Difficulty one: I use regular matching c,o on smiles. The problem is that other elements also have C letters, so C is not properly removed
Solution: I only use the original smiles to analyze the composition of organic matter, and then I follow the structure of organic matter, alone to find out the number of c,o, the rest of the elements, simple statistics put in the back of the good.
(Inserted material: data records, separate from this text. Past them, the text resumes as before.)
/-- R60, R64: the caller's write to `PIX` or `PAY`: a read at its address gives the byte, every other address
of both memories reads as before, the canonical form is kept, and during a request a changed address is noted
as changed. -/
def Obligations.CallerWriteReadsBack : Prop :=
  ∀ (s : State) (a : Word) (b : Byte), memoryWf s.pix = true → memoryWf s.pay = true →
    (memRead (applyEnv (.callerWritesPix a b) s).pix a.toNat = b ∧
      (∀ c, c ≠ a.toNat → memRead (applyEnv (.callerWritesPix a b) s).pix c = memRead s.pix c) ∧
      (applyEnv (.callerWritesPix a b) s).pay = s.pay ∧
      memoryWf (applyEnv (.callerWritesPix a b) s).pix = true ∧
      (s.st ≠ .idle → memRead s.pix a.toNat ≠ b →
        a.toNat ∈ (applyEnv (.callerWritesPix a b) s).pixChanged)) ∧
    (memRead (applyEnv (.callerWritesPay a b) s).pay a.toNat = b ∧
      (∀ c, c ≠ a.toNat → memRead (applyEnv (.callerWritesPay a b) s).pay c = memRead s.pay c) ∧
      (applyEnv (.callerWritesPay a b) s).pix = s.pix ∧
      memoryWf (applyEnv (.callerWritesPay a b) s).pay = true ∧
      (s.st ≠ .idle → memRead s.pay a.toNat ≠ b →
        a.toNat ∈ (applyEnv (.callerWritesPay a b) s).payChanged))

/-- R290, R40: reset, in any state: `ST = IDLE`, the three flags 0, no event, and nothing outside the engine's
registers changed. The four outputs are then 0 (R39). The engine's other registers, to which R40 gives no
value, are not spoken of (log 4). The unchanged rate is the model's reading, log 16; that reset keeps the other
agents' state and the model's own fields, but for the count of wraps that goes with `HI` (log 9), is logs 6, 8,
19, 20 and 21. -/
def Obligations.ResetClearsFlagsWithoutEvents : Prop :=
  (∀ s : State,
    (applyEnv .reset s).st = .idle ∧ nothingHeld (applyEnv .reset s) ∧
    busy (applyEnv .reset s) = false ∧ pauseListener (applyEnv .reset s) = false ∧
    txLocked (applyEnv .reset s) = false ∧ baudElevated (applyEnv .reset s) = false ∧
    (applyEnv .reset s).trace = s.trace ∧ (applyEnv .reset s).cfg = s.cfg ∧
    (applyEnv .reset s).baud = s.baud ∧ (applyEnv .reset s).rx = s.rx ∧
    (applyEnv .reset s).rxEnd = s.rxEnd ∧ (applyEnv .reset s).keys = s.keys ∧
    (applyEnv .reset s).tapped = s.tapped ∧ (applyEnv .reset s).otherLock = s.otherLock ∧
    (applyEnv .reset s).withheld = s.withheld ∧ (applyEnv .reset s).turns = s.turns ∧
    (applyEnv .reset s).draws = s.draws ∧ (applyEnv .reset s).requests = s.requests ∧
    (applyEnv .reset s).pixChanged = s.pixChanged ∧ (applyEnv .reset s).payChanged = s.payChanged ∧
    ∀ a, memRead (applyEnv .reset s).pix a = memRead s.pix a ∧
      memRead (applyEnv .reset s).pay a = memRead s.pay a) ∧
  State.reset.st = .idle ∧ nothingHeld State.reset
end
Mainly divided into three parts, c number, o number, other elements
1. The smiles obtained at the front desk complies with the relevant rules
2.php processing
$Cnum = '; $Onum = ';//print ($smiles. " Original "); $find =array (" = "," # ",". "," 1 "," [","] "," (",") "); $replace = array (" "); $smiles =str_replace ($find, $ Replace, $smiles, $j);//print ($j);//echo '/n '; $ChemElement = array ("Li", "Be", "Na", "Mg", "Al", "Si", "Cl", " Br "," Ca "," Cr "," Mn "," Fe "," Co "," Ni "," Cu "," Zn "," Ga "," Gc "," Ag "," Au "); foreach ($ChemElement as $value) {// Print ($value), $k _x=substr_count ($smiles, $value), if ($k _x>0) {$k _x= $k _x==1? ': $k _x;//str_replace ($value, ', $ smiles); $smiles _new.= $value. $k _x;}} $k _c=substr_count ($smiles, ' C ');//print (' Number of C '. $k _c); $i _c=preg_match_all ('/c[a-z]/m ', $smiles);//print (' non-carbon number '. $i _ c); $j _c= $k _c-$i _c;//print_r (' Carbon number ' $j _c);//$smiles =preg_replace ('/c[0-9a-z/.] /M ', ', $smiles, -1, $count);//print ($smiles);//print (' Number of replacements ' $count) $k_o=substr_count ($smiles, ' o ');//print (' O ' $k _o); $i _o=preg_match_all ('/o[a-z]/m ', $smiles);//print (' non-oxygen number ' $i _o) ; $j _o= $k _o-$i _o;//$smiles =preg_replace ('/c[0-9a-z/.] /M ', ', $smiles, -1, $count);//print ($smiles);//print (' Number of replacements ' $count); if ($j _c>0) {$j _c= $j _c==1? ': $j _c; $Cnum = ' C ' . $j _c;} if ($j _o>0) {$j _o= $j _o==1? ': $j _o; $Onum = ' o '. $j _o;} $smilesPara = $Cnum. $Onum. $smiles _new; results: Basically can solve the general meaning of the molecular formula, of course, I do not write all the elements, I think commonly used to write a good, is to search, not common substances, Not in the chemical library either. It is good to recommend the PHP search engine for sphinx here.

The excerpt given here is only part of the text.